# Problem sending an esatclear mail with UPC through outlook



## procus (26 Jan 2010)

Hi , I am signed up with NTL(upc) for the last year and have an esatclear mail address.  On outlook I can receive mail fine by using pop setting and outbound is set to smtp.upcmail.ie. I get an error when trying to send an e-mail using my esatclear address, but i can receive ok. I havent changed any setting and even tried the pc upstairs in case it was an issue with a firewall on laptop. both pc's are the same , i can receive but not send. 
has upc stopped allowing you to send e-mails from esatclear? Does anyone have same issue? I dont want to lose this e-mail address? I can send by logging on to website but its a lot of hassle. 
Any help is much appreciated.

Thanks in advance


----------



## Towger (26 Jan 2010)

UPC has not stopped you, but chances are that esatclear (BT/Vodafone) will not allow emails be sent through their server from out side their network.


----------



## procus (26 Jan 2010)

Thanks towger,

Thanks for the reply , this has only happened over the last 3 days , I could always do this before, you reckon they have only started to do this? 
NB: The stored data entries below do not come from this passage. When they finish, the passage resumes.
-- ==== Sys2Proof/Machine/KernelEv.lean ====
section
/-!
DEFINITION. Kernel launch (R324, R325), retirement and faults (R327, R328, R402), and the recoat hand-over (R329 to R333).
-/

namespace Sys2Proof.Machine

/-! ### Completion records (R328, R402) -/

/-- A completion record's bytes. -/
def recordBytes (state reason copyFail : Nat) (p : Place) (tval : Word) : List Byte :=
  leBytes 8 (state + 2 ^ 8 * reason + 2 ^ 16 * copyFail + 2 ^ 20 * p.strand + 2 ^ 23 * p.core) ++ leBytes 8 tval.toNat

/-- A completion record written at an address, 0 meaning none; what cannot be written is not (R402). The answer is false while
the page service is at work. -/
def State.writeRecord (s : State) (d ctx cmpl : Nat) (b : List Byte) (who : Place) : State × Bool :=
  if cmpl = 0 then (s, true)
  else
    match s.unitWrite d ctx cmpl b who with
    | (s1, .wait) => (s1, false)
    | (s1, _) => (s1, true)

/-! ### Setting up a plot (R324, R330) -/

/-- The entries of GSLOT of a strand (R337): its groups in ascending index, at most four. -/
def slotsFor (gs : List (Nat × List Place)) (p : Place) : SMap Nat :=
  (((gs.filter fun e => e.2.contains p).map (·.1)).take 4).zipIdx.map fun e => (e.2, e.1)

/-- The hidden group routes of a strand (R339). -/
def State.groupRoutesFor (s : State) (ctx : Nat) (gs : List (Nat × List Place)) (slots : SMap Nat) : SMap RouteWord :=
  slots.filterMap fun e =>
    match (gs.find? fun g => g.1 == e.2).bind fun g => g.2.head? with
    | some root => some (e.1, s.localWord ctx root.core 7 e.2 1 rightS 0)
    | none => none

/-- The route registers that a program's templates mint on a core (R322). -/
def State.templateRoutes (s : State) (ctx c : Nat) (p : Program) : List (Nat × RouteWord) :=
  p.templates.filterMap fun t => (t.target c).map fun m => (t.reg, s.localWord ctx m t.endp t.base t.len t.rights t.flags)

/-- A strand as binding leaves it (R57), with the program's entry, trap vector, groups and routes; TIMER counts from now. -/
def State.boundStrand (s : State) (ctx : Nat) (p : Program) (gs : List (Nat × List Place)) (q : Place) : Strand :=
  let slots := slotsFor gs q
  { Strand.reset with
    run := .ready
    pc := BitVec.ofNat 64 p.desc.entry
    trap := { TrapCsr.reset with tvec := BitVec.ofNat 64 p.desc.tvec }
    time := { TimeCsr.reset with timerOff := 0 - BitVec.ofNat 64 s.now }
    gslots := slots
    groupRoutes := s.groupRoutesFor ctx gs slots
    routes := (s.templateRoutes ctx q.core p).foldl (fun (m : SMap RouteWord) e => mset m e.1 e.2) [] }

/-- The barrier units whose root is a core (R341): OPEN at phase 0, E the member count. -/
def barriersFor (gs : List (Nat × List Place)) (c : Nat) : SMap Barrier :=
  (gs.filter fun e => (e.2.head?.map (·.core)) == some c).map fun e =>
    (e.1, { state := .opened, phase := 0, expected := e.2.length, counted := [], heldArrivals := [], leaving := 0, leavingNext := 0, op := none })

/-- A kernel's group table filled from a program (R334). -/
def groupTable (gs : List (Nat × List Place)) : SMap Group := gs.map fun e => (e.1, { members := e.2, revoked := false })

/-- The section images of a program loaded into a core's buffers (R324). -/
def Core.loadSections (x : Core) (p : Program) : Core := p.sections'.foldl (fun (x : Core) e => x.writeLocal e.off e.bytes) x

/-- The counter table's values applied, each as a set: no arm or SIGNAL of the counter comes after it in this clk (R308). -/
def State.applyCounters (s : State) (p : Program) : State :=
  p.counters.foldl (fun s e =>
    { s.writeCounter e.die e.counter 6 ((s.die e.die).counter e.counter) e.value with
      marks := mset s.marks (counterObject e.die e.counter) 3 }) s

/-- The numbers of a program's strands. -/
def Program.strandNos (p : Program) : List Nat := List.range p.desc.strands

/-- A core of a plot that is launched (R324). -/
def State.launchCore (s : State) (ctx k tag : Nat) (p : Program) (gs : List (Nat × List Place)) (c : Nat) : State :=
  ((s.skimCore c allBays).emptyQueues c).modCore c fun x =>
    { x.loadSections p with
      part := p.desc.part
      slot0 := BitVec.ofNat 64 p.desc.slot0
      slot1 := BitVec.ofNat 64 p.desc.slot1
      kern := some k
      tag := tag
      strands := p.strandNos.map fun n => (n, s.boundStrand ctx p gs { core := c, strand := n })
      locks := []
      lockFrom := []
      barWaiting := []
      quiescent := false
      mtx := .reset
      rings := []
      copies := []
      leases := []
      barriers := barriersFor gs c
      views := [] }

/-- The record of a kernel that runs a program (R320, R321). -/
def runningKernel (ctx d tag : Nat) (p : Program) (gs : List (Nat × List Place)) : Kernel :=
  { state := .running, ctx := ctx, die := d, desc := p.desc.addr, rects := p.desc.rects, tag := tag, cmpl := p.desc.cmpl,
    done := p.desc.done, gtab := p.desc.gtab, strands := p.desc.strands, rendezvous := [], copyFail := 0, cause := 0,
    tval := 0, faultAt := { core := 0, strand := 0 }, groups := groupTable gs, successor := none, recorded := false }

/-- A plot claimed, set up and bound (R324). -/
def State.launchPlot (s : State) (d ctx tag : Nat) (p : Program) : State :=
  let k := mnext s.kernels
  let gs := p.filled
  let s1 := p.desc.plot.foldl (fun s c => s.launchCore ctx k tag p gs c) s
  ({ s1 with kernels := mset s1.kernels k (runningKernel ctx d tag p gs) }.applyCounters p).passMints k fun _ t =>
    t.routes ++ t.groupWords

/-! ### Launch (R324, R325) -/

/-- The launcher's oldest request is served, and the host is told (R318, R325). -/
def State.endLaunch (s : State) (d : Nat) (r : LaunchReq) (status result : Nat) : State :=
  let s1 := s.modDie d fun x => { x with launches := x.launches.drop 1 }
  let s2 := (match r.host with
    | some (q, _) => s1.finishRequest q status result
    | none => s1 : State)
  let s2 := (s2.forgetUnit d (launchUnit d)).forgetUnit d (failUnit d)
  if (s2.die d).launches.isEmpty then s2 else s2.later .kernelLaunch (.die d)

/-- What is left of a launch that failed: its record, where its descriptor names one (R402), and what the host is told (R325). As long
as the record's page is being served, that alone is tried again. -/
def State.recordLaunch (s : State) (d : Nat) (r : LaunchReq) (cmpl : Nat) (b : List Byte) (reason : Nat) : State :=
  match s.writeRecord d r.ctx cmpl b (failUnit d) with
  | (s1, false) =>
    (s1.modDie d fun x => { x with launches := { r with failed := some (cmpl, b, reason) } :: x.launches.drop 1 }).after 1 .kernelLaunch (.die d)
  | (s1, true) => s1.endLaunch d r 6 reason

/-- A launch that failed (R325): its record says so. -/
def State.failLaunch (s : State) (d : Nat) (r : LaunchReq) (cmpl reason : Nat) : State :=
  s.recordLaunch d r cmpl (recordBytes 0 reason 0 { core := 0, strand := 0 } 0) reason

/-- A launch that an uncorrected error in its context has faulted (R320, R328): nothing is claimed yet, and its record carries the
fault; a host request is told the cause as its reason (log 98, DESIGN CHOICE). -/
def State.faultLaunch (s : State) (d : Nat) (r : LaunchReq) (p : Place) (tval : Word) : State :=
  let record := fun (s : State) (cmpl : Nat) =>
    s.recordLaunch d r cmpl (recordBytes KernState.faulted.code causeUncorrected 0 p tval) causeUncorrected
  match s.readDesc d r.ctx r.desc (launchUnit d) with
  | (s1, .wait) => s1.after 1 .kernelLaunch (.die d)
  | (s1, .fail) => record s1 0
  | (s1, .ok x) => record s1 x.cmpl

/-- A launch request served: read, checked, set up. -/
def State.serveLaunch (s : State) (d : Nat) (r : LaunchReq) : State :=
  match s.readDesc d r.ctx r.desc (launchUnit d) with
  | (s1, .wait) => s1.after 1 .kernelLaunch (.die d)
  | (s1, .fail) => s1.failLaunch d r 0 reasonFetch
  | (s1, .ok x) =>
    match s1.readTables d r.ctx x (launchUnit d) with
    | (s2, .wait) => s2.after 1 .kernelLaunch (.die d)
    | (s2, .fail) => s2.failLaunch d r x.cmpl reasonFetch
    | (s2, .ok p) =>
      match s2.launchFault r.ctx p, s2.freeTag with
      | none, some tag => (s2.launchPlot d r.ctx tag p).endLaunch d r 0 tag
      | some n, _ => s2.failLaunch d r x.cmpl n
      | none, none => s2.failLaunch d r x.cmpl reasonTag

/-- KERNEL_LAUNCH (R324): the launcher serves its oldest request. -/
def execKernelLaunch (s : State) : Res :=
  match s.given with
  | .die d => .next (match (s.die d).launches with
    | [] => s
    | r :: rest =>
      match r.failed, r.fault with
      | some (a, b, n), _ => s.recordLaunch d r a b n
      | none, some (p, v) => s.faultLaunch d r p v
      | none, none => (s.modDie d fun x => { x with launches := { r with began := true } :: rest }).serveLaunch d { r with began := true })
  | _ => .fault .stepOperands

/-! ### The end of a kernel (R327, R328) -/

/-- The cores of a kernel's plot. -/
def State.plotOf (s : State) (k : Nat) : List Nat := (s.cores.filter fun e => e.2.kern == some k).map (·.1)

/-- Whether a core has nothing left to drain (R327, R328): stores, remote operations, copy commands. -/
def Core.drained (x : Core) : Bool := x.mtx.busy.isNone && x.sb.isEmpty && x.ni.out.isEmpty && x.copies.all fun e => !e.2.active

/-- A plot's cores freed, its groups ABSENT (R338, R342). -/
def State.freePlot (s : State) (k : Nat) (q : Kernel) (cores : List Nat) : State :=
  (((cores.foldl (fun s c => s.modCore c fun x => { x.unbindAll with kern := none, tag := 0xFFF }) s).dropBarriers cores).dropMints cores).forgetUnit q.die (kernelUnit q.die k)

/-- The decrement of a kernel's DONECTR (R327). -/
def Kernel.doneSignal (q : Kernel) : Option Due :=
  q.done.map fun e => { step := .counterSignal, given := .signal e.1 e.2 q.ctx { core := 0, strand := 0 } false 6 }

/-- What R327 does once a retiring kernel has drained, in this order: the release, the record, the decrement, RETIRED. -/
def State.retireKernel (s : State) (k : Nat) (q : Kernel) (cores : List Nat) : State :=
  let again := fun (s : State) => s.after 1 .kernelRetire (.kernel k)
  if q.recorded then
    (if q.doneSignal.any fun d => s.agenda.contains d then again s
     else { s with kernels := mset s.kernels k { q with state := .retired, groups := [] } }.freePlot k q cores)
  else
    let s1 := (cores.map dieOf).eraseDups.foldl (fun s d => s.writeBackDie d) s
    match s1.writeRecord q.die q.ctx q.cmpl (recordBytes KernState.retired.code 0 q.copyFail { core := 0, strand := 0 } 0)
        (kernelUnit q.die k) with
    | (s2, false) => again s2
    | (s2, true) =>
      let s3 : State := { s2.writeBackDie q.die with kernels := mset s2.kernels k { q with recorded := true } }
      match q.doneSignal with
      | some d => (s3.later d.step d.given).later .kernelRetire (.kernel k)
      | none => s3.later .kernelRetire (.kernel k)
anyone else using an esatclear mail with upc??

Thanks


----------



## fuzzybird (19 Jan 2011)

I am with vodafone and having problems sending emails to other esatclear addresses.  I rang vodafone the other day to ask because I couldnt send emails and they asked me to change my outgoing mail server to mail.iolfree.ie as they were having problems with servers...its working sending emails to other domains but not other esatclear email addresses.


----------